ヒヨリ "目の眩んだ者たちの国家" 2026年3月4日

ヒヨリ
ヒヨリ
@charonll
2026年3月4日
目の眩んだ者たちの国家
目の眩んだ者たちの国家
キム・エラン,
キム・ヨンス,
パク・ミンギュ,
ファン・ジョンウン,
矢島暁子
読んで良かった。見えないもの、不在への想像と問う力。それが「私たち」の拡大に繋がると思う。「かわいそうな他人のため」ではなく、いつも「私たち」の悲しみや苦しみ、怒りのために五感を使い、考えられる人でありたい。 セウォル号は大韓民国の表象である。市場原理が社会に適用され、経済的な価値が絶対視されている。国家はprivatisation=民営化(では弱すぎる。)「私有化、私物化」され、私たちも私的範囲=「自己責任」で物事を考えるようになっている。私的なイメージによって媒介された「透明社会」のみが視界に広がり、他人の悲しみや怒りといった曖昧なものは見えないから考えることもできない。 他人の苦しみはあくまで他人の、私的な苦しみである。「彼ら」と「私たち」。 この境界線は、いつか「私たち」を苦しめることになるのだと、分かっている。 だから「私たち」の拡大を求める。 「私たち」と「彼ら」を分離したいという欲望に負けない。(「彼ら」は加害者/被害者どちらでもある) ……… これは事故ではなく事件。市場化という新自由主義がもたらした必然的な、国民も含めた国全体の応答責任を問う事件。 チン・ウニョンのパート。 「力を貸してください」と叫ぶ政治家に「清き一票を」と言われてしまうと、投票行為は施しになる。私たちの善良さは実を結び、「かわいそうな政治家」を助けたということになる。 選挙が終わった途端、施し/施される関係は逆転し、「じっとしていなさい」と言われてしまうのに。(そうして、政治家の「善良さ」が発揮されるのを待ち続けなければならない) 私たちは政治に違う関係性を持ち込まないといけない。「かわいそうかどうか」「施しを待てるかどうか」で立場を決めてはならない。被害者についても同じことが言える。彼らは無力ではない。 ペ・ミョンフンは権力の流れをペンに例える。10万本のペンを持った国会議員が、「手を貸してください」と言うのだ。 国がペンを取らない。セウォル号「事件」はそういう意味で衝撃的だった。 誰も責任を取らない、取ろうともしない。 その時、「誰も」という言葉に「私たち」は含まれているのだろうか? アンカーを託されたホン・チョルギの論考は示唆に富んでいる。 "いま論じなければならないのは、「私たち」自身も含まれた、社会全体に広がった無能力についてではないのか。 セウォル号「事件」は市場化、つまり新自由主義の最も分かりやすい表れである。 新自由主義とは「経済的なものによる統治」である。
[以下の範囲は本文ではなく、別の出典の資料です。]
theorem only_signNext {cs : List Comp} {z s : State} (hK : Only cs z s) (hM : [.regs, .clk, .tim, .pwm, .gd, .flt, .mtr, .out] ⊆ cs) :
    Only cs z (State.signNext s) := by
  unfold State.signNext
  try dsimp only
  repeat' first
    | with_reducible assumption
    | with_reducible apply only_signStart
    | exact List.Subset.trans (by decide) hM
    | (intro _ _ _)
    | (intro _ _)
    | with_reducible refine Only.set_mtr (Comp.of hM (by decide)) ?_

theorem only_signWrite {cs : List Comp} {z s : State} (hK : Only cs z s) (hM : [.regs, .sys, .clk, .tim, .pwm, .gd, .flt, .sup, .mtr, .out] ⊆ cs) :
    Only cs z (State.signWrite s) := by
  unfold State.signWrite
  try dsimp only
  repeat' first
    | with_reducible assumption
    | with_reducible apply only_signQueue
    | with_reducible apply only_setFlag
    | with_reducible apply Only.ite
    | exact List.Subset.trans (by decide) hM
    | (intro _ _ _)
    | (intro _ _)

theorem only_autoSnapshot {cs : List Comp} {z s0 : State} (hK : Only cs z s0) (hM : [.regs, .sys, .clk, .tim, .pwm, .gd, .flt, .sup, .mtr, .out] ⊆ cs) :
    Only cs z (State.autoSnapshot s0) := by
  unfold State.autoSnapshot
  try dsimp only
  repeat' first
    | with_reducible assumption
    | with_reducible apply only_setFlag
    | with_reducible apply only_signQueue
    | with_reducible apply Only.when
    | with_reducible apply Only.ite
    | exact List.Subset.trans (by decide) hM
    | (intro _ _ _)
    | (intro _ _)
    | with_reducible refine Only.set_mtr (Comp.of hM (by decide)) ?_

theorem only_signWith {cs : List Comp} {z s : State} (hK : Only cs z s) (id m : List Byte) (hM : [.free] ⊆ cs) :
    Only cs z (State.signWith s id m).1 := by
  unfold State.signWith
  try dsimp only
  repeat' first
    | with_reducible assumption
    | with_reducible apply Only.useFree
    | exact List.Subset.trans (by decide) hM
    | (intro _ _ _)
    | (intro _ _)

theorem only_recordSigned {cs : List Comp} {z s : State} (hK : Only cs z s) (auto : Bool) (hM : [.regs, .clk, .rng, .tim, .pwm, .gd, .flt, .sup, .out, .free] ⊆ cs) :
    Only cs z (State.recordSigned s auto) := by
  unfold State.recordSigned
  try dsimp only
  repeat' first
    | with_reducible assumption
    | with_reducible apply only_signWith
    | with_reducible apply only_sigWords
    | with_reducible apply only_setFlag
    | with_reducible apply only_report
    | with_reducible apply only_relay
    | with_reducible apply Only.when
    | with_reducible apply Only.iteFst
    | with_reducible apply Only.ite
    | exact List.Subset.trans (by decide) hM
    | (intro _ _ _)
    | (intro _ _)

end Sys2Proof.Machine
end

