-- ==== Sys2Proof/Laws/OnlyPort.lean ====
section
/-! SUPPORT. Laws/OnlyPort.lean: which components of the state each operation of Machine/Mailbox.lean, Machine/Session.lean, Machine/Access.lean, Machine/Supervisory.lean, Machine/Remote.lean may change. -/
namespace Sys2Proof.Machine
set_option Elab.async false

theorem only_respond {cs : List Comp} {z s : State} (hK : Only cs z s) (r : Req) (status : Nat) (body : List Byte) (hM : [.regs, .out] ⊆ cs) :
    Only cs z (State.respond s r status body) := by
  unfold State.respond
  try dsimp only
  repeat' first
    | with_reducible assumption
    | with_reducible apply only_toHost
    | with_reducible apply Only.when
    | exact List.Subset.trans (by decide) hM
    | (intro _ _ _)
    | (intro _ _)

theorem only_mbxTo {cs : List Comp} {z s : State} (hK : Only cs z s) (n : Nat) (full : Bool) (hM : [.regs, .mbx] ⊆ cs) :
    Only cs z (State.mbxTo s n full) := by
  unfold State.mbxTo
  try dsimp only
  repeat' first
    | with_reducible assumption
    | with_reducible apply only_setFlag
    | with_reducible apply Only.iteFst
    | with_reducible apply Only.ite
    | exact List.Subset.trans (by decide) hM
    | (intro _ _ _)
    | (intro _ _)
    | with_reducible refine Only.set_mbx (Comp.of hM (by decide)) ?_

theorem only_mbxError {cs : List Comp} {z s : State} (hK : Only cs z s) (n : Nat) (hM : [.regs, .clk, .tim, .pwm, .gd, .flt, .mbx, .out] ⊆ cs) :
    Only cs z (State.mbxError s n) := by
  unfold State.mbxError
  try dsimp only
  repeat' first
    | with_reducible assumption
    | with_reducible apply only_setFlag
    | with_reducible apply only_bump
    | with_reducible apply only_raise
    | with_reducible apply Only.ite
    | exact List.Subset.trans (by decide) hM
    | (intro _ _ _)
    | (intro _ _)
    | with_reducible refine Only.set_mbx (Comp.of hM (by decide)) ?_

theorem only_mbxIrq {cs : List Comp} {z s : State} (hK : Only cs z s) (n : Nat) (full : Bool) (hM : [.regs, .out] ⊆ cs) :
    Only cs z (State.mbxIrq s n full) := by
  unfold State.mbxIrq
  try dsimp only
  repeat' first
    | with_reducible assumption
    | with_reducible apply only_wrN
    | with_reducible apply Only.emit
    | with_reducible apply Only.when
    | with_reducible apply Only.ite
    | exact List.Subset.trans (by decide) hM
    | (intro _ _ _)
    | (intro _ _)

theorem only_mbxFree {cs : List Comp} {z s : State} (hK : Only cs z s) (n : Nat) (hM : [.regs, .rng, .mbx, .out] ⊆ cs) :
    Only cs z (State.mbxFree s n) := by
  unfold State.mbxFree
  try dsimp only
  repeat' first
    | with_reducible assumption
    | with_reducible apply only_mbxTo
    | with_reducible apply only_mbxIrq
    | with_reducible apply only_bulkSend
    | exact List.Subset.trans (by decide) hM
    | (intro _ _ _)
    | (intro _ _)
    | split
    | with_reducible refine Only.set_mbx (Comp.of hM (by decide)) ?_

theorem only_mbxNotice {cs : List Comp} {z s : State} (hK : Only cs z s) (n : Nat) (hM : [.regs, .rng, .sup, .mbx, .out] ⊆ cs) :
    Only cs z (State.mbxNotice s n) := by
  unfold State.mbxNotice
  try dsimp only
  repeat' first
    | with_reducible assumption
    | with_reducible apply only_mbxIrq
    | with_reducible apply only_setSess
    | with_reducible apply only_mbxFree
    | with_reducible apply only_respond
    | with_reducible apply only_bulkSend
    | exact List.Subset.trans (by decide) hM
    | (intro _ _ _)
    | (intro _ _)
    | split
    | with_reducible refine Only.set_mbx (Comp.of hM (by decide)) ?_
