-- ==== Sys2Proof/Laws/OnlyExec.lean ====
section
/-! SUPPORT. Laws/OnlyExec.lean: which components of the state each command may change. -/
namespace Sys2Proof.Machine
set_option Elab.async false

theorem execBulkInsert_only (p : Fin 4) (l : Fin 2) (bad : Bool) {s s' : State} (h : execBulkInsert p l bad s = .next s') :
    Only [.regs, .clk, .rng, .tim, .pwm, .gd, .flt, .out, .free] s s' := by
  cases h
  have hK : Only [.regs, .clk, .rng, .tim, .pwm, .gd, .flt, .out, .free] s s := Only.refl _ _
  have hM := List.Subset.refl ([.regs, .clk, .rng, .tim, .pwm, .gd, .flt, .out, .free] : List Comp)
  try dsimp only
  repeat' first
    | with_reducible assumption
    | with_reducible apply only_bulkInsert
    | with_reducible apply Only.live
    | exact List.Subset.trans (by decide) hM
    | (intro _ _ _)
    | (intro _ _)

theorem execBulkResend_only (dst stream : BitVec 8) {s s' : State} (h : execBulkResend dst stream s = .next s') :
    Only [.rng] s s' := by
  cases h
  have hK : Only [.rng] s s := Only.refl _ _
  have hM := List.Subset.refl ([.rng] : List Comp)
  try dsimp only
  repeat' first
    | with_reducible assumption
    | with_reducible apply only_bulkResend
    | with_reducible apply Only.live
    | exact List.Subset.trans (by decide) hM
    | (intro _ _ _)
    | (intro _ _)

theorem execCreditOnlySend_only (dst stream : BitVec 8) {s s' : State} (h : execCreditOnlySend dst stream s = .next s') :
    Only [.rng, .out, .free] s s' := by
  cases h
  have hK : Only [.rng, .out, .free] s s := Only.refl _ _
  have hM := List.Subset.refl ([.rng, .out, .free] : List Comp)
  try dsimp only
  repeat' first
    | with_reducible assumption
    | with_reducible apply only_creditOnly
    | with_reducible apply Only.live
    | exact List.Subset.trans (by decide) hM
    | (intro _ _ _)
    | (intro _ _)

theorem execAdcTrigger_only (m : Fin 16) {s s' : State} (h : execAdcTrigger m s = .next s') :
    Only [.regs, .sys, .clk, .tim, .pwm, .gd, .flt, .adc, .sup, .out] s s' := by
  cases h
  have hK : Only [.regs, .sys, .clk, .tim, .pwm, .gd, .flt, .adc, .sup, .out] s s := Only.refl _ _
  have hM := List.Subset.refl ([.regs, .sys, .clk, .tim, .pwm, .gd, .flt, .adc, .sup, .out] : List Comp)
  try dsimp only
  repeat' first
    | with_reducible assumption
    | with_reducible apply only_adcTrigger
    | with_reducible apply Only.live
    | exact List.Subset.trans (by decide) hM
    | (intro _ _ _)
    | (intro _ _)

theorem execHoldInstant_only (m : Fin 16) {s s' : State} (h : execHoldInstant m s = .next s') :
    Only [.regs, .sys, .clk, .tim, .pwm, .gd, .flt, .adc, .sup, .out] s s' := by
  cases h
  have hK : Only [.regs, .sys, .clk, .tim, .pwm, .gd, .flt, .adc, .sup, .out] s s := Only.refl _ _
  have hM := List.Subset.refl ([.regs, .sys, .clk, .tim, .pwm, .gd, .flt, .adc, .sup, .out] : List Comp)
  try dsimp only
  repeat' first
    | with_reducible assumption
    | with_reducible apply only_holdInstant
    | with_reducible apply Only.live
    | exact List.Subset.trans (by decide) hM
    | (intro _ _ _)
    | (intro _ _)

theorem execConversionEnd_only (a : Fin 2) (raw : Int) {s s' : State} (h : execConversionEnd a raw s = .next s') :
    Only [.regs, .sys, .clk, .rng, .tim, .pwm, .gd, .flt, .eng, .adc, .sup, .out] s s' := by
  cases h
  have hK : Only [.regs, .sys, .clk, .rng, .tim, .pwm, .gd, .flt, .eng, .adc, .sup, .out] s s := Only.refl _ _
  have hM := List.Subset.refl ([.regs, .sys, .clk, .rng, .tim, .pwm, .gd, .flt, .eng, .adc, .sup, .out] : List Comp)
  try dsimp only
  repeat' first
    | with_reducible assumption
    | with_reducible apply only_conversionEnd
    | with_reducible apply Only.live
    | exact List.Subset.trans (by decide) hM
    | (intro _ _ _)
    | (intro _ _)

theorem execLpWrite_only (v : BitVec 2) {s s' : State} (h : execLpWrite v s = .next s') :
    Only [.regs, .adc] s s' := by
  cases h
  have hK : Only [.regs, .adc] s s := Only.refl _ _
  have hM := List.Subset.refl ([.regs, .adc] : List Comp)
  try dsimp only
  repeat' first
    | with_reducible assumption
    | with_reducible apply only_lpWrite
    | with_reducible apply Only.live
    | exact List.Subset.trans (by decide) hM
    | (intro _ _ _)
    | (intro _ _)
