theorem execRegisterWrite_calm (m : Master) (addr : Word) (size : Fin 9) (v : Word) (ecc : Ecc) {s s' : State} (h : execRegisterWrite m addr size v ecc s = .next s') : Calm s s'.raises := by
  cases h
  have hK := Calm.refl s
  try dsimp only
  repeat' first
    | with_reducible assumption
    | with_reducible exact calm_raiseDue _ _
    | with_reducible apply calm_busWrite
    | with_reducible apply Calm.when
    | with_reducible apply Calm.byMaster
    | (intro _ _ _)
    | (intro _ _)
    | dsimp only

end Sys2Proof.Machine
end

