theorem off_fltStat {z s : State} (hK : RegsOff faultReg z s) :
    RegsOff faultReg z (State.fltStat s) := by
  unfold State.fltStat
  try dsimp only
  repeat' first
    | with_reducible assumption
    | with_reducible apply RegsOff.put
    | with_reducible apply RegsOff.setFlag
    | with_reducible apply RegsOff.wrN
    | with_reducible apply RegsOff.foldl
    | with_reducible apply RegsOff.when
    | with_reducible exact faultReg_FLT_RECr_W1_CLASS _
    | ((with_reducible show faultReg _ = true) <;> decide)
    | (intro _ _ _ _)
    | (intro _ _ _)
    | (intro _ _)
    | with_reducible refine RegsOff.same_regs ?_

theorem off_fltRefresh {z s : State} (hK : RegsOff faultReg z s) :
    RegsOff faultReg z (State.fltRefresh s) := by
  unfold State.fltRefresh
  try dsimp only
  repeat' first
    | with_reducible assumption
    | with_reducible apply off_fltStat
    | with_reducible apply off_legRefresh
    | ((with_reducible show faultReg _ = true) <;> decide)
    | (intro _ _ _ _)
    | (intro _ _ _)
    | (intro _ _)
    | with_reducible refine RegsOff.same_regs ?_

theorem off_endCause {z s : State} (hK : RegsOff faultReg z s) (code inst : Nat) (tag : Nat) :
    RegsOff faultReg z (State.endCause s code inst tag) := by
  unfold State.endCause
  try dsimp only
  repeat' first
    | with_reducible assumption
    | with_reducible apply off_recRefresh
    | with_reducible apply off_fltRefresh
    | with_reducible apply RegsOff.foldl
    | with_reducible apply RegsOff.ite
    | ((with_reducible show faultReg _ = true) <;> decide)
    | (intro _ _ _ _)
    | (intro _ _ _)
    | (intro _ _)
    | with_reducible refine RegsOff.same_regs ?_

theorem off_giveUpRoot {z s : State} (hK : RegsOff faultReg z s) :
    RegsOff faultReg z (State.giveUpRoot s) := by
  unfold State.giveUpRoot
  try dsimp only
  repeat' first
    | with_reducible assumption
    | with_reducible apply off_endCause
    | with_reducible apply off_selectUp
    | with_reducible apply RegsOff.put
    | with_reducible apply RegsOff.setFlag
    | with_reducible apply RegsOff.ite
    | ((with_reducible show faultReg _ = true) <;> decide)
    | (intro _ _ _ _)
    | (intro _ _ _)
    | (intro _ _)
    | with_reducible refine RegsOff.same_regs ?_

theorem off_swapEnd {z s : State} (hK : RegsOff faultReg z s) (err : Nat) :
    RegsOff faultReg z (State.swapEnd s err) := by
  unfold State.swapEnd
  try dsimp only
  repeat' first
    | with_reducible assumption
    | with_reducible apply RegsOff.put
    | with_reducible apply RegsOff.setFlag
    | ((with_reducible show faultReg _ = true) <;> decide)
    | (intro _ _ _ _)
    | (intro _ _ _)
    | (intro _ _)
    | with_reducible refine RegsOff.same_regs ?_

theorem off_headOut {z s : State} (hK : RegsOff faultReg z s) :
    RegsOff faultReg z (State.headOut s) := by
  unfold State.headOut
  try dsimp only
  repeat' first
    | with_reducible assumption
    | with_reducible apply off_swapEnd
    | with_reducible apply off_giveUpRoot
    | with_reducible apply RegsOff.put
    | with_reducible apply RegsOff.setFlag
    | with_reducible apply RegsOff.ite
    | ((with_reducible show faultReg _ = true) <;> decide)
    | (intro _ _ _ _)
    | (intro _ _ _)
    | (intro _ _)
    | with_reducible refine RegsOff.same_regs ?_
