-- ==== Sys2Proof/Laws/Keep.lean ====
section
/-! SUPPORT. Laws/Keep.lean: the relation `Keeps`, what every operation of the running node respects: the canonical forms,
the waiting commands, what has been sent, the free values used, the lockout latch (R568) and the vault's seconds (R74). It
is reflexive and transitive, so one lemma per operation is enough. -/
namespace Sys2Proof.Machine

/-- `t` comes from `s` by operations of the running node. -/
structure Keeps (s t : State) : Prop where
  regs : Regs.wf s.regs = true → Regs.wf t.regs = true
  mem : Memory.wf s.mem = true → Memory.wf t.mem = true
  pending : t.pending = s.pending
  out : s.out <+: t.out
  free : s.free ≤ t.free
  lockout : s.flt.lockout = true → t.flt.lockout = true
  sec : t.vault.sec = s.vault.sec

theorem Keeps.refl (s : State) : Keeps s s :=
  ⟨id, id, rfl, List.prefix_refl _, Nat.le_refl _, id, rfl⟩

theorem Keeps.trans {a b c : State} (h : Keeps a b) (k : Keeps b c) : Keeps a c :=
  ⟨fun x => k.regs (h.regs x), fun x => k.mem (h.mem x), k.pending.trans h.pending, h.out.trans k.out,
    Nat.le_trans h.free k.free, fun x => k.lockout (h.lockout x), k.sec.trans h.sec⟩

/-- An update that leaves every component `Keeps` looks at as it was. -/
theorem Keeps.mk' {a b : State} (h : Keeps a b) {sys : SysSt} {vault : VaultSt} {clk : ClkSt} {flash : FlashChip} {vendorKey : BitVec 512} {fuse : FuseSt} {img : ImgSt} {lnk : LnkSt} {rng : RngSt} {tim : TimSt} {pwm : PwmSt} {gd : GdSt} {dpx : DpxSt} {flt : FltSt} {eng : EngSt} {adc : AdcSt} {memx : MemSt} {thm : ThmSt} {bal : BalSt} {saf : SafSt} {sup : SupSt} {mbx : MbxSt} {mtr : MtrSt} {raises : List Raise}
    (hl : flt.lockout = b.flt.lockout) (hs : vault.sec = b.vault.sec) :
    Keeps a ⟨b.regs, b.mem, sys, vault, clk, flash, vendorKey, fuse, img, lnk, rng, tim, pwm, gd, dpx, flt, eng, adc, memx, thm, bal, saf, sup, mbx, mtr, raises, b.out, b.free, b.pending⟩ :=
  h.trans ⟨id, id, rfl, List.prefix_refl _, Nat.le_refl _, fun x => hl.trans x, hs⟩

theorem Keeps.ite {c : Prop} [Decidable c] {a x y : State} (hx : Keeps a x) (hy : Keeps a y) :
    Keeps a (if c then x else y) := by split <;> assumption

theorem Keeps.iteFst {β : Type} {c : Prop} [Decidable c] {a : State} {x y : State × β} (hx : Keeps a x.1)
    (hy : Keeps a y.1) : Keeps a (if c then x else y).1 := by split <;> assumption

/-- Whatever state an operation that may refuse answers. -/
def KeepsO (a : State) (o : Option State) : Prop := ∀ t, o = some t → Keeps a t

theorem KeepsO.some {a t : State} (h : Keeps a t) : KeepsO a (some t) := by
  intro u hu; cases hu; exact h

theorem KeepsO.none {a : State} : KeepsO a none := by intro u hu; cases hu

theorem KeepsO.ite {c : Prop} [Decidable c] {a : State} {x y : Option State} (hx : KeepsO a x) (hy : KeepsO a y) :
    KeepsO a (if c then x else y) := by split <;> assumption

theorem Keeps.foldl {β : Type} {a s : State} {f : State → β → State} {l : List β} (h : Keeps a s)
    (hf : ∀ b x, Keeps a b → Keeps a (f b x)) : Keeps a (l.foldl f s) := by
  induction l generalizing s with
  | nil => exact h
  | cons x t ih => exact ih (hf s x h)

theorem Keeps.foldlFst {β γ : Type} {a : State} {p : State × γ} {f : State × γ → β → State × γ} {l : List β}
    (h : Keeps a p.1) (hf : ∀ q x, Keeps a q.1 → Keeps a (f q x).1) : Keeps a (l.foldl f p).1 := by
  induction l generalizing p with
  | nil => exact h
  | cons x t ih => exact ih (hf p x h)

theorem Keeps.forUpTo {a s : State} {n : Nat} {f : Nat → State → State} (h : Keeps a s)
    (hf : ∀ i b, Keeps a b → Keeps a (f i b)) : Keeps a (forUpTo n f s) :=
  Keeps.foldl h fun b i hb => hf i b hb

theorem Keeps.live {a s : State} {f : State → State} (h : Keeps a s) (hf : ∀ b, Keeps a b → Keeps a (f b)) :
    Keeps a (s.live f) := by
  unfold State.live; split
  · exact h
  · exact hf s h

theorem Keeps.when {a s : State} {c : Bool} {f : State → State} (h : Keeps a s)
    (hf : ∀ b, Keeps a b → Keeps a (f b)) : Keeps a (s.when c f) := by
  unfold State.when; split
  · exact hf s h
  · exact h

theorem Keeps.byMaster {a s : State} {m : Master} {f : State → State} (h : Keeps a s)
    (hf : ∀ b, Keeps a b → Keeps a (f b)) : Keeps a (s.byMaster m f) :=
  Keeps.live h fun _ hb => Keeps.when hb hf

theorem Keeps.wr {a s : State} (h : Keeps a s) (x : Nat) (v : Word) : Keeps a (s.wr x v) :=
  h.trans ⟨wf_wr s x v, id, rfl, List.prefix_refl _, Nat.le_refl _, id, rfl⟩

theorem Keeps.setByte {a s : State} (h : Keeps a s) (x : Nat) (v : Byte) : Keeps a (s.setByte x v) :=
  h.trans ⟨id, wf_setByte s x v, rfl, List.prefix_refl _, Nat.le_refl _, id, rfl⟩

theorem Keeps.storeLe {a s : State} (h : Keeps a s) (x n v : Nat) : Keeps a (s.storeLe x n v) := by
  induction n generalizing s x v with
  | zero => exact h
  | succ n ih => exact ih (h.setByte _ _) _ _

theorem Keeps.emit {a s : State} (h : Keeps a s) (o : Out) : Keeps a (s.emit o) :=
  h.trans ⟨id, id, rfl, ⟨[o], rfl⟩, Nat.le_refl _, id, rfl⟩

theorem Keeps.useMany {a s : State} (h : Keeps a s) (n : Nat) : Keeps a (s.useMany n) :=
  h.trans ⟨id, id, rfl, List.prefix_refl _, Nat.le_add_right _ _, id, rfl⟩

theorem Keeps.useFree {a s : State} (h : Keeps a s) : Keeps a s.useFree :=
  h.trans ⟨id, id, rfl, List.prefix_refl _, Nat.le_succ _, id, rfl⟩

end Sys2Proof.Machine
end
それは公共領域の民営化にとどまらず、私たちの主体性をも市場化した。(自己マネジメント、自己投資、自己開発………) すると、私たちは公的に話す/聞く能力を失った。関係の市場化…他人の私的な経験を、公的に捉えることができなくなったのである。 公的に捉えることができないというのは、「公的な視覚の喪失」でもある。 「いま私に見えるもの」に社会全体が還元された「透明社会」、つまり「可能性の専横」の結果として「イメージによって媒介された」社会において、現に見えたり聞こえたりしない、曖昧なものは不在であり、嘘であり脅威であり非倫理的なものになる。 見えるものと見えないものの間に、論争の余地はなくなる。 …… 「質問のない人生、想像しない人生、自分のこと以外には無関心な人生。いつもそんなふうに生きている人生、つまり毎日をできるだけ楽に生きていく人生」に心当たりはないか。 ファン・ジョンウンは自問し、やがて自答する。 「セウォルは、質問のない人生、無関心な人生という、私たちが選んだ生き方が引き起こし、そしていまもなおその黒い陰を落とし続けている惨事なのだ。」 そして再び問う。「私たちの中の誰が、自分は関係ないと言えるのか。」 畳み掛けるようにキム・ヘンスクが言う。「命はじっとはさせておかないものです。」 "命はじっとしていられなくさせるものです。 生きている人にとっては、目も、心臓も、さし込む歯の痛みも、待つことも、詩を書くことも、瞬くのです。" 応答を求められているのは、「私たち」だ。